I feel like this trip has given new meaning to the phrase “I need a vacation from my vacation.” Sure, it’s exhausting in the moment, but I’m cherishing it anyway. The way I see it, this is an investment.
This is actually the second time I’ve spent 8 weeks over the summer roaming the country on a road trip. The first was the summer after my Junior year at Notre Dame, when eight of us piled into a rickety Chevy cargo van without air conditioning and looped the country on an a cappella tour. Looking back, there were brawls and spats and tempers flaring as personalities collided in extremely tight quarters. There was a rift that started in Seattle with a prank and ended with a reckoning in a basement in Denver. There was miserable time on the road driving across Texas in the middle of summer with no A/C and only an AM radio, where you couldn’t decide which was going to kill you first, boredom or heat stroke.

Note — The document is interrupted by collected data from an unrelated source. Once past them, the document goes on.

/-- Measurements and frames reach their slots. The oldest measurement that waits is taken, and an offset of an enabled time slot becomes its last one. A bad IRIG-B or time-of-day frame (a symbol outside its times, a marker out of place, a failed parity; a framing error, a wrong length, header, CRC or place) counts as bad and ends the run of good ones; a good one is counted, and from the second in a row the edge of an IRIG-B frame's Pr that its window accepted gives an offset, while a time-of-day frame names its second (R120, R121, R123, R126, R128). Messages outside the slot's domain do nothing, a Sync of the master fixes t1 and t2, and a Delay_Req leaves stamped and counts its sequence number (R126). -/
def Obligations.FramesAndMessagesReachTheirSlots : Prop :=
  (∀ (s : State) (i : Fin 16) (y : List Nat) (m : Meas) (l : List Meas), s.wv.slots[i].meas = m :: l →
    ∃ t, exec (.refMeasurement i y) s = .next t ∧ t = ((State.takeMeas
        { s with wv.slots := upd s.wv.slots i fun x => { x with meas := l } } i m).followTwin).followCalibration ∧
      ∀ (phi : Int) (a : Nat) (e : Rat), m = .offset phi a e → s.wv.slots[i].cfg.flag Ix.slotEnable = true →
        timeKind s.wv.slots[i].kind = true → s.wv.slots[i].state ≠ .lockedOut → t.wv.slots[i].lastOffset = some phi) ∧
  (∀ (s : State) (i : Fin 16) (y : List Nat), s.wv.slots[i].meas = [] → s.wv.slots[i].cfg.flag Ix.slotEnable = true → s.wv.slots[i].kind = 6 →
    ∃ t, exec (.refMeasurement i y) s = .next t ∧ t = s.recoveredGate i y ∧ (y = [] → t = s)) ∧
  (∀ (s : State) (i : Fin 16) (f : IrigPulses), s.wv.slots[i].cfg.flag Ix.slotEnable = true → s.wv.slots[i].cfg.nat Ix.slotKind = 4 →
    ((irigSymbols f.highUs).bind (s.decodeIrig i) = none → exec (.irigbFrameDecode i f) s = .next (s.badFrame i)) ∧
    (∀ g, (irigSymbols f.highUs).bind (s.decodeIrig i) = some g → g.quality < 12 →
      (s.wv.slots[i].goodRun = 0 ∨ s.wv.slots[i].lastFrame = some (s.irigTai g - 1)) →
      ∃ t, exec (.irigbFrameDecode i f) s = .next t ∧ t.wv.slots[i].goodRun = s.wv.slots[i].goodRun + 1 ∧
        t.wv.slots[i].badRun = 0 ∧ t.wv.slots[i].lastFrame = some (s.irigTai g) ∧ t.wv.slots[i].frameLost = false ∧
        t.wv.slots[i].state = s.wv.slots[i].state ∧ (∀ j, j ≠ i → t.wv.slots[j] = s.wv.slots[j]) ∧
        t = { s with wv := t.wv, flt := t.flt } ∧
        (s.wv.slots[i].goodRun = 0 ∨ s.wv.slots[i].edge ≠ some f.pr → t.wv.slots[i].meas = s.wv.slots[i].meas) ∧
        (s.wv.slots[i].goodRun ≠ 0 → s.wv.slots[i].edge = some f.pr →
          ∃ (phi : Int) (a : Nat) (e : Rat), t.wv.slots[i].meas = s.wv.slots[i].meas ++ [.offset phi a e]))) ∧
  (∀ (s : State) (i : Fin 16) (b : List Byte) (fr : Bool) (en : Stamp), s.wv.slots[i].cfg.flag Ix.slotEnable = true →
    s.wv.slots[i].cfg.nat Ix.slotKind = 7 → (fr = false ∨ b.length ≠ 32 ∨ s.frameInTime (Fin.ofNat 88 (s.wv.slots[i].cfg.nat Ix.slotSource)) en.steps = false) →
    ∃ t, exec (.todFrameDecode i b fr en) s = .next t ∧ t.wv.slots[i].badRun = s.wv.slots[i].badRun + 1 ∧ t.wv.slots[i].goodRun = 0 ∧
      t.wv.slots[i].frames = ((en.steps, none) :: s.wv.slots[i].frames).take 4) ∧
  (∀ (s : State) (i : Fin 16) (b : List Byte) (en : Stamp), s.wv.slots[i].cfg.flag Ix.slotEnable = true → s.wv.slots[i].cfg.nat Ix.slotKind = 7 →
    b.length = 32 → (b.map BitVec.toNat).take 4 = [0x51, 0x54, 1, 32] →
    octetsNat (b.drop 28) = (crc32 ((b.map BitVec.toNat).take 28)).toNat → bitAt ((b.map BitVec.toNat).getD 12 0) 2 = false →
    s.frameInTime (Fin.ofNat 88 (s.wv.slots[i].cfg.nat Ix.slotSource)) en.steps = true →
    ∃ t, exec (.todFrameDecode i b true en) s = .next t ∧
      t.wv.slots[i].frames = ((en.steps, some (octetsNat ((b.drop 4).take 6) : Int)) :: s.wv.slots[i].frames).take 4 ∧
      t.wv.slots[i].badRun = 0 ∧ t.wv.slots[i].goodRun = s.wv.slots[i].goodRun + 1 ∧ t.wv.slots[i].state = s.wv.slots[i].state ∧
      t = { s with wv.slots := t.wv.slots } ∧ ∀ j, j ≠ i → t.wv.slots[j] = s.wv.slots[j]) ∧
  (∀ (s : State) (i : Fin 16),
    (s.badFrame i).wv.slots[i].badRun = s.wv.slots[i].badRun + 1 ∧ (s.badFrame i).wv.slots[i].goodRun = 0 ∧
    (s.badFrame i).wv.slots[i].lastFrame = none ∧
    (s.badFrame i).wv.slots[i].frameLost = decide (s.wv.slots[i].cfg.nat Ix.slotEmptyLimit ≤ s.wv.slots[i].badRun + 1) ∧
    (s.wv.slots[i].badRun + 1 < s.wv.slots[i].cfg.nat Ix.slotEmptyLimit →
      s.badFrame i = { s with wv.slots := (s.badFrame i).wv.slots, flt := (s.badFrame i).flt })) ∧
  (∀ (s : State) (o : List Byte) (a : Stamp), ptpOf o = none → exec (.ptpSlotMessage o a) s = .next s) ∧
  (∀ (s : State) (i : Fin 16) (o : List Byte) (m : PtpMsg) (a : Stamp), ptpOf o = some m → s.ptpSlotIx = some i → m.domain ≠ s.wv.slots[i].ptpDomain →
    exec (.ptpSlotMessage o a) s = .next s) ∧
  (∀ (s : State) (i : Fin 16) (o : List Byte) (m : PtpMsg) (a : Stamp), ptpOf o = some m → s.ptpSlotIx = some i → m.domain = s.wv.slots[i].ptpDomain →
    verifiedKind m.kind = true → s.verifyPtp (s.wv.slots[i].ptpSpp) (bitAt (s.wv.slots[i].source 5) 8) m = 0 →
    ∃ t, exec (.ptpSlotMessage o a) s = .next t ∧ t = s.ptpMessage i m a ∧
      ∀ origin : Int, m.kind = .sync false origin → s.wv.ptp.master = some (m.sourceId, m.sourcePort) →
        t.wv.ptp.t1 = some (origin + m.corr) ∧ t.wv.ptp.t2 = some (s.convert a) ∧ t.wv.ptp.lastSync = s.sys.cyc) ∧
  (∀ (s : State) (i : Fin 16) (m : Nat × Nat) (d : Stamp), s.ptpSlotIx = some i → s.wv.ptp.master = some m →
    s.ports[s.wv.slots[i].ptpPort].linkUp = true → s.follower = false →
    ∃ t, exec (.delayReqSend d) s = .next t ∧ t.wv.ptp.t3 = some (s.convert d) ∧ t.wv.ptp.t4 = none ∧
      t.wv.ptp.seq = s.wv.ptp.seq + 1 ∧ t.wv.slots = s.wv.slots ∧
      t.emits.head? = some (.frame s.wv.slots[i].ptpPort d.steps
        (padded (s.delayReqOctets i) ++ fcsOf (padded (s.delayReqOctets i))) false) ∧
      t = { s with freeCtr := s.freeCtr + 2, ports := t.ports, perf := t.perf, hosts := t.hosts, emits := t.emits, wv := t.wv })

/-! ### The loop and Forecast -/

/-- The loop at an offset: the correction moves by at most SLEW_LIMIT times the interval whatever the offset, SLEW_LIMITED shows exactly when the move was cut short, the integrator stands still while RATE is clamped, and a request outside RATE's range freezes it (R39, R156, R157). -/
def Obligations.LoopCorrectionMovesNoFasterThanTheSlewLimit : Prop :=
  (∀ (s : State) (phi : Int) (c : Nat) (dt : Rat), 0 ≤ dt → 0 ≤ s.loop.cfg.at Ix.steerSlewLimit →
    |(s.loopOffset phi c dt).loop.corr - s.loop.corr| ≤ frac64 (s.loop.cfg.at Ix.steerSlewLimit) * dt ∧
    ((s.loopOffset phi c dt).loop.slewLimited = true ↔
      (s.loopOffset phi c dt).loop.corr - s.loop.corr ≠
        2 * (2 * Config.pi * s.loop.bandwidth) * unitSeconds phi + (s.loopOffset phi c dt).loop.integ - s.loop.corr)) ∧
  (∀ (s : State) (phi : Int) (c : Nat) (dt : Rat), s.loop.frozen.isSome = true → (s.loopOffset phi c dt).loop.integ = s.loop.integ) ∧
  (∀ (s : State) (r : Rat), rateMax < looseRound (r * 2 ^ 56) → (s.loopRequest r).loop.frozen = some true) ∧
  (∀ (s : State) (r : Rat), looseRound (r * 2 ^ 56) < rateMin → (s.loopRequest r).loop.frozen = some false) ∧
  (∀ (s : State) (r : Rat), rateMin ≤ looseRound (r * 2 ^ 56) → looseRound (r * 2 ^ 56) ≤ rateMax → (s.loopRequest r).loop.frozen = none)

/-- The phases: TRACK falls to SETTLE and SETTLE to ACQUIRE on a residual above the exit limit; ACQUIRE becomes SETTLE, and SETTLE TRACK, once the residual has stayed within the limit for the hold time; otherwise the phase stays, and nothing but the loop and the fault messages change (R158). -/
def Obligations.LoopPhaseFollowsTheResidual : Prop :=
  ∀ s : State,
    (s.loop.phase = .track → ((s.loop.cfg.at Ix.steerTrackExit : Rat) < |s.loop.resid| → s.evalPhase.loop.phase = .settle) ∧
      (|s.loop.resid| ≤ (s.loop.cfg.at Ix.steerTrackExit : Rat) → s.evalPhase = s)) ∧
    (s.loop.phase = .settle → (s.loop.cfg.at Ix.steerSettleExit : Rat) < |s.loop.resid| → s.evalPhase.loop.phase = .acquire) ∧
    (s.loop.phase = .settle → |s.loop.resid| ≤ (s.loop.cfg.at Ix.steerSettleExit : Rat) →
      (s.evalPhase.loop.phase = .track ↔ |s.loop.resid| ≤ (s.loop.cfg.at Ix.steerSettleLimit : Rat) ∧
        s.loop.runStart.getD s.sys.cyc + (s.loop.cfg.at Ix.steerSettleHold).toNat * 625000000 ≤ s.sys.cyc) ∧
      (s.evalPhase.loop.phase = .track ∨ s.evalPhase.loop.phase = .settle)) ∧
    (s.loop.phase = .acquire →
      (s.evalPhase.loop.phase = .settle ↔ |s.loop.resid| ≤ (s.loop.cfg.at Ix.steerAcqLimit : Rat) ∧
        s.loop.runStart.getD s.sys.cyc + (s.loop.cfg.at Ix.steerAcqHold).toNat * 625000000 ≤ s.sys.cyc) ∧
      (s.evalPhase.loop.phase = .settle ∨ s.evalPhase.loop.phase = .acquire)) ∧
    (s.loop.phase = .off → s.evalPhase = s) ∧
    s.evalPhase = { s with loop := s.evalPhase.loop, flt := s.evalPhase.flt }

/-- Feed-forward every 100 ms: before INIT completes it only retunes the synthesizers; while holding over RATE follows the frequency aid or Forecast; with a slot selected and no switch it follows Forecast plus the loop's correction; a SLEW_LIMITED that has lasted 60 s raises LOOP_SLEW once (R156, R172, R180, R184, R189). Learning: every 16 s the prediction is recorded, and while LOCKED, with no switch and no dispute open, the newest offset of the selected slot becomes the start of the next window; without a start nothing is observed, and outside LOCKED and WARMUP there is none. An observation of a flywheel without a model enters its hour and its day. The hourly and daily refits fall due 3,600 s and 86,400 s apart, keep the bin of each flywheel that observed, and in holdover change no model. A model not confirmed for MAX_AGE days, or whose sensor gave no good reading for more than 1 h, becomes stale, that cause's run of accepted observations starting again, and no other flywheel changes (R169, R171, R174, R175, R177, R185). -/
def Obligations.FeedforwardLearningAndStaleModels : Prop :=
  ((∀ s : State, s.sys.cyc < s.loop.ffDue → exec .feedforwardUpdate s = .next s) ∧
   (∀ s u : State, s.loop.ffDue ≤ s.sys.cyc → u = (State.applied { s with loop.ffDue := s.sys.cyc + 62500000 } 6 1).retuneAll →
     (s.afterInit = false → exec .feedforwardUpdate s = .next u) ∧
     (s.afterInit = true → u.fc.holding = true → exec .feedforwardUpdate s =
       .next (u.followAid.loopRequest (if u.followAid.loop.aided then u.followAid.loop.aidRate else u.followAid.forecastRate))) ∧
     (s.afterInit = true → u.fc.holding = false → u.loop.phase ≠ .off → u.wv.selected ≠ none → u.wv.switch = none →
       exec .feedforwardUpdate s = .next (State.loopRequest
         { u.useFlywheel u.chooseFlywheel with loop.ff := (u.useFlywheel u.chooseFlywheel).forecastRate }
         ((u.useFlywheel u.chooseFlywheel).forecastRate + u.loop.corr)))) ∧
   (∀ s : State, s.loop.slewLimited = true → s.loop.slewSince + 37500000000 ≤ s.sys.cyc → s.hasCause Flt.loopSlew = false →
     ∃ t, exec .loopSlewPersist s = .next t ∧ t.hasCause Flt.loopSlew = true ∧ t = { s with flt := t.flt })) ∧
  ((∀ (s : State) (i : Fin 16) (b : Nat × Int × Int), s.fc.obsDue ≤ s.sys.cyc → s.sys.engine = .locked → s.wv.switch = none →
     s.disputeOpen = false → s.wv.selected = some i → s.fc.history.head? = some b → s.fc.obsBreak ≤ b.1 →
     ∃ t, exec .forecastObservation s = .next t ∧ t.fc.obsStart = some (i, b) ∧ t.fc.obsDue = s.fc.obsDue + 10000000000 ∧
       t.fc.predictions = ((s.sys.cyc, s.ofUse s.predict) :: s.fc.predictions).take 626 ∧
       (∀ f : Fin 3, s.fc.obsStart = none → t.fc.fw[f].hour = s.fc.fw[f].hour) ∧
       t.ts = s.ts ∧ t.wv = s.wv ∧ t.sys = s.sys ∧ t.outs = s.outs ∧ t.loop = s.loop) ∧
   (∀ s : State, s.fc.obsDue ≤ s.sys.cyc → s.sys.engine ≠ .locked → s.sys.engine ≠ .warmup →
     ∃ t, exec .forecastObservation s = .next t ∧ t.fc.obsStart = none ∧ t.fc.obsDue = s.fc.obsDue + 10000000000 ∧
       (∀ f : Fin 3, t.fc.fw[f].hour = s.fc.fw[f].hour ∧ t.fc.fw[f].model = s.fc.fw[f].model) ∧ t = { s with fc := t.fc }) ∧
   (∀ (s : State) (f : Fin 3) (y : Rat), s.fc.fw[f].model = none →
     (s.takeObservation f y).fc.fw[f].hour = s.fc.fw[f].hour ++ [⟨y, s.fc.fw[f].tempC, s.fc.fw[f].tempSign, s.nowSec⟩] ∧
     (s.takeObservation f y).fc.fw[f].day = s.fc.fw[f].day ++ [y] ∧
     (∀ g, g ≠ f → (s.takeObservation f y).fc.fw[g] = s.fc.fw[g])) ∧
   (∀ s : State, s.fc.hourDue ≤ s.sys.cyc → ∃ t, exec .hourlyRefit s = .next t ∧ t.fc.hourDue = s.fc.hourDue + 2250000000000 ∧
     (∀ f : Fin 3, t.fc.fw[f].hour = [] ∧
       (s.fc.fw[f].hour ≠ [] → ∃ b, t.mram.hourly[f] = (b :: s.mram.hourly[f]).take 8760) ∧
       (s.fc.fw[f].hour = [] → t.mram.hourly[f] = s.mram.hourly[f]) ∧
       (s.fc.holding = true → t.fc.fw[f].model = s.fc.fw[f].model)) ∧
     t = { s with fc := t.fc, mram := t.mram, freeCtr := t.freeCtr }) ∧
   (∀ s : State, s.fc.dayDue ≤ s.sys.cyc → ∃ t, exec .dailyRefit s = .next t ∧ t.fc.dayDue = s.fc.dayDue + 54000000000000 ∧
     (∀ f : Fin 3, t.fc.fw[f].day = [] ∧
       (s.fc.fw[f].day ≠ [] → ∃ b, t.mram.daily[f] = (b :: s.mram.daily[f]).take 7320) ∧
       (s.fc.fw[f].day = [] → t.mram.daily[f] = s.mram.daily[f]) ∧
       (s.fc.holding = true → t.fc.fw[f].model = s.fc.fw[f].model)) ∧
     t = { s with fc := t.fc, mram := t.mram, freeCtr := t.freeCtr }) ∧
   (∀ (s : State) (f : Fin 3) (c : Nat), s.fc.fw[f].model.isSome = true → s.fc.fw[f].lastAccept = some c →
     c + s.fc.fw[f].cfg.nat Ix.fwMaxAge * 54000000000000 < s.sys.cyc →
     ∃ t, exec (.modelAgeExpiry f) s = .next t ∧ t.fc.fw[f] = { s.fc.fw[f] with ageStale := true, ageRun := 0 } ∧
       (∀ g, g ≠ f → t.fc.fw[g] = s.fc.fw[g]) ∧ t = { s with fc.fw := t.fc.fw, flt := t.flt }) ∧
   (∀ (s : State) (f : Fin 3), s.fc.fw[f].model.isSome = true → s.fc.fw[f].cfg.nat Ix.fwTempSrc ≤ 3 →
     s.fc.fw[f].lastGood + 2250000000000 < s.sys.cyc →
     ∃ t, exec (.tempGapExpiry f) s = .next t ∧ t.fc.fw[f] = { s.fc.fw[f] with gapStale := true, gapRun := 0 } ∧
       (∀ g, g ≠ f → t.fc.fw[g] = s.fc.fw[g]) ∧ t = { s with fc.fw := t.fc.fw, flt := t.flt }))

That trip was 20 years ago. And if you ask any of us about our best summer ever, we’d all tell you it was that one. Not only did we make memories, but we formed life-long bonds. The eight of us were from all over the country, and yet today, four of us live within a few miles of each other in my hometown of Danville, raising our families together. That summer of 1999 probably kicked our ass while it was going down, but we don’t remember it that way. Now we laugh at even the worst parts of that trip, and there aren’t many we can even recall.
The mind is funny that way. Pain is temporary. We’re seemingly wired to hold on to the goodness for the long haul while discarding the frustration and exhaustion shortly thereafter. This was true for me in 1999, and I believe it will ring true yet again in 2019, both for me and my family.
We may be getting our asses kicked, but someday soon we’re going to look back and our memories are going to tell us we loved every minute of it.